The Government has announced this week that they will move forward with a new branded structure for probate fees which means some will pay almost £6,000 more – but for estates worth less than £50,000, you won’t pay anything at all.

This system was announced last year but put on hold before the snap general election. It has been stressed that all money raised from these new fees will be spent on running the courts and tribunal service.

At the moment, families pay a flat £215, or £155 if they apply through a solicitor, on estates over £5,000.

This threshold at which you’ll need to pay probate fees is set to be lifted to £50,000 from April 2019. The government say this means an extra 25,000 estates per year won’t pay any fees at all.

But if the estate’s value is higher than this, you’ll see an increase in probate fees.
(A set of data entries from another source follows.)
-- ==== Sys2Proof/Machine/Encoder.lean ====
section
/-! DEFINITION. The encoder ESYM (spec/43_encode.md). -/

namespace Sys2Proof.Machine

/-- `ESYM sym` (R131), the faults tested in the order of R187. -/
def execEsym (S : Bool) (char : BitVec 21) (s : State) : Result :=
  match symid s.cfg S char with
  | none => raise s .illegalCommand (encode (.esym S char))
  | some id =>
    if s.codes = false then raise s .uninitializedCode (encode (.esym S char))
    else if (s.code id).length = 0 then raise s .unknownSymbol (encode (.esym S char))
    else
      match s.append (s.code id) with
      | none => raise s .capacityExceeded (encode (.esym S char))
      | some t => complete t [] .done

end Sys2Proof.Machine
end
Estates worth between £50,000 and £300,000 will be charged £250, while the maximum charge is £6,000 for estates worth £2 million or more.

It is currently unclear how executors will pay these fees, however the announcement states that the fee will be recoverable from the estate and the executors will have several options to fund it.

What is probate?

When someone dies and leaves property, money and possessions, collectively known as their estate, it’s the executors of the Will job to sort out who gets what.

If the deceased left a Will and appointed an executor, that person will need to get what is known as a ‘grant of probate’. But if there is no Will, their next of kin must apply for what is known as a ‘grant of letters of administration’.

The executor or next of kin will then need to get a ‘grant of representation’, which proves their authority to administer the estate. The process of applying to the court for the grant and the document used to manage the estate is often generically referred to as ‘probate’ and incurs probate fees.

Simply put, the executor’s or next of kin’s job in dealing with probate involves:

  • Gathering any assets, eg, money left in bank accounts.
  • Paying any liabilities.
  • Reporting to HMRC.
  • Distributing what’s left according to the Will.

What are the changes?

The fees will depend on the amount the estate is worth:
Estates worth less than £50,000 will pay nothing, meaning estates worth between £5,000 and £50,000 will save £215 compared to the current system.
Estates worth from £50,000 up to £300,000 will pay £250, a rise of £35.
Estates worth from £300,000 up to £500,000 will pay £750, a rise of £535.
Estates worth from £500,000 up to £1 million will pay £2,500, a rise of £2,285.
Estates worth from £1 million up to £1.6 million will pay £4,000, a rise of £3,785.
Estates worth from £1.6 million up to £2 million will pay £5,000, a rise of £4,785.
Estates worth more than £2 million will pay £6,000, a rise of £5,785.